Ненавижу моментальные снимки, потому что они лгут. Я разорвала почти все полароидные фотографии, храню лишь одну, с нашего последнего Рождества. Семейные фотографии не передают реальных чувств: ты смотришь на них и видишь елку с огнями, нарядные шары, улыбки, напоминающие о домашнем тепле и радости, и у тебя рождается щемящая грусть. «Как мы были счастливы!» — думаешь ты. Но беда уже вошла в наш дом.

Отец, единственный, кто еще ни о чем не догадывался, хотел сделать общую фотографию у елки, которую мы нарядили в тот вечер, когда Майо всеми правдами и неправдами пытался ускользнуть из дома. Я злилась на него. Мама все понимала, и мне было ее жаль. Она такого не заслуживала, это было несправедливо. Хоть мы с Майо и считали себя взрослыми, учились в лицее, традиция вместе наряжать елку во второе воскресенье декабря сохранялась неизменно.

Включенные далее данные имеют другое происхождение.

-- ==== Sys2Proof/Safety.lean ====
section
/-! DEFINITION. Safety: the terms that claims use: what it is for a word to run on a mason core or to fire on an element, the
state after a result has been written, the spec's tables of results, and the invariant of a step. -/

namespace Sys2Proof.Claims

open Sys2Proof.Machine

/-- What a step can answer. -/
abbrev Outcome := Host.Outcome State Fault Refusal

/-! ### A word on a mason core (R36) -/

/-- Core `c`, which runs, executes instruction `i`: the word is legal there, and its condition holds. -/
structure CoreRuns (s : State) (c : Nat) (i : Instr) : Prop where
  here  : s.cur = .core c
  runs  : (s.core c).run = .running
  legal : i.coreIllegal = false
  holds : ∀ x, i.body? = some x → (s.core c).condHolds x.guard = true

/-- The registers after a write of `v` to register `d`; g0 discards it (R31). -/
def regsAfter (g : Sparse Dword) (d : BitVec 5) (v : Dword) : Sparse Dword := if d = 0 then g else g.put 0 d.toNat v

/-- The predicates after a PU field, given the condition (R33). -/
def predAfter (p : BitVec 8) (pu : BitVec 5) (cond : Bool) : BitVec 8 :=
  let bit := 1#8 <<< (pu.toNat / 4)
  match pu.toNat % 4 with
  | 1 => p ||| bit
  | 2 => p &&& ~~~bit
  | 3 => if cond then p ||| bit else p &&& ~~~bit
  | _ => p

/-- A core after a word that writes `v` to D, updates PU and goes on: everything else is as before. -/
def coreAfter (k : Core) (d : BitVec 5) (v : Dword) (pu : BitVec 5) (cond : Bool) : Core :=
  { k with g := regsAfter k.g d v, p := predAfter k.p pu cond, pc := k.pc + 8, held := false, operands := [] }

/-- The state after core `c` has written `v` to D with "result nonzero" as the condition, and nothing else. -/
def coreWrote (s : State) (c : Nat) (d : BitVec 5) (pu : BitVec 5) (v : Dword) : State :=
  s.setCore c (coreAfter (s.core c) d v pu (v != 0))

/-- The state after a word that writes no register: PU, and the next word. -/
def coreWent (s : State) (c : Nat) (pu : BitVec 5) : State :=
  s.setCore c { s.core c with p := predAfter (s.core c).p pu false, pc := (s.core c).pc + 8, held := false, operands := [] }

/-- A core after the trap of R294 with TIP clear: the saved registers, the status and the vector. -/
def coreTrapped (k : Core) (cause detail : Nat) (tval : Dword) : Core :=
  { k with
    tepc := k.pc
    tcause := BitVec.ofNat 64 (detail * 256 + cause)
    tval := tval
    pstat := Pstat.mk (Pstat.mode k.pstat || cause == 8) (Pstat.mode k.pstat) (Pstat.evf k.pstat) false (Pstat.ie k.pstat) true
    pc := k.tvb + BitVec.ofNat 64 (64 * cause)
    held := false
    operands := []
    run := .running }

/-- The state after a trap of core `c` with TIP clear. -/
def trapped (s : State) (c cause detail : Nat) (tval : Dword) : State :=
  s.setCore c (coreTrapped (s.core c) cause detail tval)

/-- A core after the asynchronous trap EVENT, with `n` records waiting (R293-R295). -/
def coreEvent (k : Core) (epc : Dword) (n : Nat) : Core :=
  { k with
    tepc := epc
    tcause := BitVec.ofNat 64 (2 ^ 63 + 10)
    tval := BitVec.ofNat 64 n
    pstat := Pstat.mk (Pstat.mode k.pstat) (Pstat.mode k.pstat) (Pstat.evf k.pstat) false (Pstat.ie k.pstat) true
    pc := k.tvb + 640
    held := false
    operands := []
    run := .running }

/-! ### A rule on an element (R35) -/

/-- Element `e` fires instruction `i` of slot `slot`: a word that the loader accepts there. -/
structure ElemFires (s : State) (e slot : Nat) (i : Instr) : Prop where
  here : s.cur = .element e slot
  fits : i.elemFault 0xF 0xF = none

/-- Every output that D names and OR does not has room (R88). -/
def Room (s : State) (e : Nat) (x : Body) : Prop :=
  ∀ k, k < 4 → x.d.toNat = 20 + k → x.guard.orr.getLsbD k = false → (s.elem e).io.room k = true

/-- No flag of an instruction has its trap enabled in FCTL (R54, R55). -/
def NoTrap (s : State) (e : Nat) (fl : BitVec 5) : Prop := fl &&& (s.elem e).fctl.extractLsb' 8 5 = 0

/-- The state after a rule has written a value: its takes, an implicit write `post` of the opcode, the flags, D with the PU
predicate at the opcode's latency, and ABORTS at 0. -/
def valueFired (s : State) (e slot lat : Nat) (x : Body) (code : BitVec 5) (v : Word) (cond : Bool)
    (fl : BitVec 5 := 0) (tag : BitVec 3 := 0) (post : Elem → Elem := id) (passed : Option Nat := none) : State :=
  (takeInputs s e x.dq passed).modElem e fun el =>
    (((post el).orFlags fl).writeDest s.round lat code v tag (puWrite x.pu cond)).noAbort slot

/-! ### The tables of results -/

/-- A truth value as a register value (R100). -/
def truth (w : Nat) (c : Prop) [Decidable c] : BitVec w := if c then 1 else 0

/-- v clamped to lo ... hi. -/
def clamp (lo hi v : Int) : Int := if v < lo then lo else if hi < v then hi else v

/-- One form of an integer opcode of format EA: its constructor, F, its latency in an element, and its result for a register
width (R96-R102). -/
structure AluRow where
  op  : EA → Instr
  f   : BitVec 3
  lat : Nat
  res : (w : Nat) → BitVec w → BitVec w → BitVec w

/-- R96. -/
def aluArith : List AluRow := [
  ⟨.add, 0, 1, fun w a b => BitVec.ofNat w (a.toNat + b.toNat)⟩,
  ⟨.sub, 1, 1, fun w a b => BitVec.ofInt w (a.toInt - b.toInt)⟩,
  ⟨.and, 2, 1, fun _ a b => a &&& b⟩,
  ⟨.or, 3, 1, fun _ a b => a ||| b⟩,
  ⟨.xor, 4, 1, fun _ a b => a ^^^ b⟩,
  ⟨.andn, 5, 1, fun _ a b => a &&& ~~~b⟩,
  ⟨.min, 6, 1, fun w a b => BitVec.ofInt w (min a.toInt b.toInt)⟩,
  ⟨.max, 7, 1, fun w a b => BitVec.ofInt w (max a.toInt b.toInt)⟩,
  ⟨.minu, 0, 1, fun w a b => BitVec.ofNat w (min a.toNat b.toNat)⟩,
  ⟨.maxu, 1, 1, fun w a b => BitVec.ofNat w (max a.toNat b.toNat)⟩,
  ⟨.adds, 2, 1, fun w a b => BitVec.ofInt w (clamp (-2 ^ (w - 1)) (2 ^ (w - 1) - 1) (a.toInt + b.toInt))⟩,
  ⟨.subs, 3, 1, fun w a b => BitVec.ofInt w (clamp (-2 ^ (w - 1)) (2 ^ (w - 1) - 1) (a.toInt - b.toInt))⟩,
  ⟨.addsu, 4, 1, fun w a b => BitVec.ofInt w (clamp 0 (2 ^ w - 1) ((a.toNat : Int) + b.toNat))⟩,
  ⟨.subsu, 5, 1, fun w a b => BitVec.ofInt w (clamp 0 (2 ^ w - 1) ((a.toNat : Int) - b.toNat))⟩,
  ⟨.absd, 6, 1, fun w a b => BitVec.ofNat w (a.toInt - b.toInt).natAbs⟩,
  ⟨.avg, 7, 1, fun w a b => BitVec.ofInt w ((a.toInt + b.toInt + 1) / 2)⟩]

/-- R97-R99: the shift count is B modulo W, and a division by zero gives all ones or the dividend. -/
def aluShiftMulDiv : List AluRow := [
  ⟨.shl, 0, 1, fun w a b => BitVec.ofNat w (a.toNat * 2 ^ (b.toNat % w))⟩,
  ⟨.shr, 1, 1, fun w a b => BitVec.ofNat w (a.toNat / 2 ^ (b.toNat % w))⟩,
  ⟨.sar, 2, 1, fun w a b => BitVec.ofInt w (a.toInt / 2 ^ (b.toNat % w))⟩,
  ⟨.rol, 3, 1, fun _ a b => a.rotateLeft b.toNat⟩,
  ⟨.ror, 4, 1, fun _ a b => a.rotateRight b.toNat⟩,
  ⟨.mul, 0, 2, fun w a b => BitVec.ofNat w (a.toNat * b.toNat)⟩,
  ⟨.mulhs, 1, 2, fun w a b => BitVec.ofInt w (a.toInt * b.toInt / 2 ^ w)⟩,
  ⟨.mulhu, 2, 2, fun w a b => BitVec.ofNat w (a.toNat * b.toNat / 2 ^ w)⟩,
  ⟨.mulhsu, 3, 2, fun w a b => BitVec.ofInt w (a.toInt * b.toNat / 2 ^ w)⟩,
  ⟨.divs, 0, 18, fun w a b => if b = 0 then BitVec.allOnes w else BitVec.ofInt w (a.toInt.tdiv b.toInt)⟩,
  ⟨.divu, 1, 18, fun w a b => if b = 0 then BitVec.allOnes w else BitVec.ofNat w (a.toNat / b.toNat)⟩,
  ⟨.rems, 2, 18, fun w a b => if b = 0 then a else BitVec.ofInt w (a.toInt.tmod b.toInt)⟩,
  ⟨.remu, 3, 18, fun w a b => if b = 0 then a else BitVec.ofNat w (a.toNat % b.toNat)⟩]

Я пригрозила Майо, что, если он, как обычно, уйдет, я все расскажу отцу. Он остался, но не принимал участия в наших приготовлениях. С недовольной миной завалился на диван и оттуда наблюдал, как мы разбирали шары и комментировали: «Ты помнишь этот? А гирлянды горят? Что на верхушку, звезду или шпиль?»

Должно быть, отец думал, что сын стал слишком взрослым, чтобы радоваться елке. Он попросил поставить диск с рождественскими песнями Бинга Кросби, и Майо нехотя поставил. Потом, когда мама предложила открыть бутылочку хорошего вина, он повеселел и стал напевать фальцетом «В город едет Санта — Клаус», намотав на шею серебристую мишуру, как боа из перьев. Вино было новым моментом нашего ежегодного ритуала, который не предусматривал никакого алкоголя, только кусочек рождественского кулича. Я лишь позднее поняла его значение: мама боялась, что у Майо начнется ломка, и считала, что вино сможет ему помочь. Ято никогда не думала о том, что Майо страдает, что это физическая зависимость. Я была слишком зла на него, слишком сосредоточена на себе и слишком наивна. Тогда я ничего не понимала, не представляла себе, как это бывает. И он никогда не говорил, что ему плохо.

В тот вечер перед сном он зашел ко мне в комнату, чего давно уже не делал, и принялся разглядывать мои книги.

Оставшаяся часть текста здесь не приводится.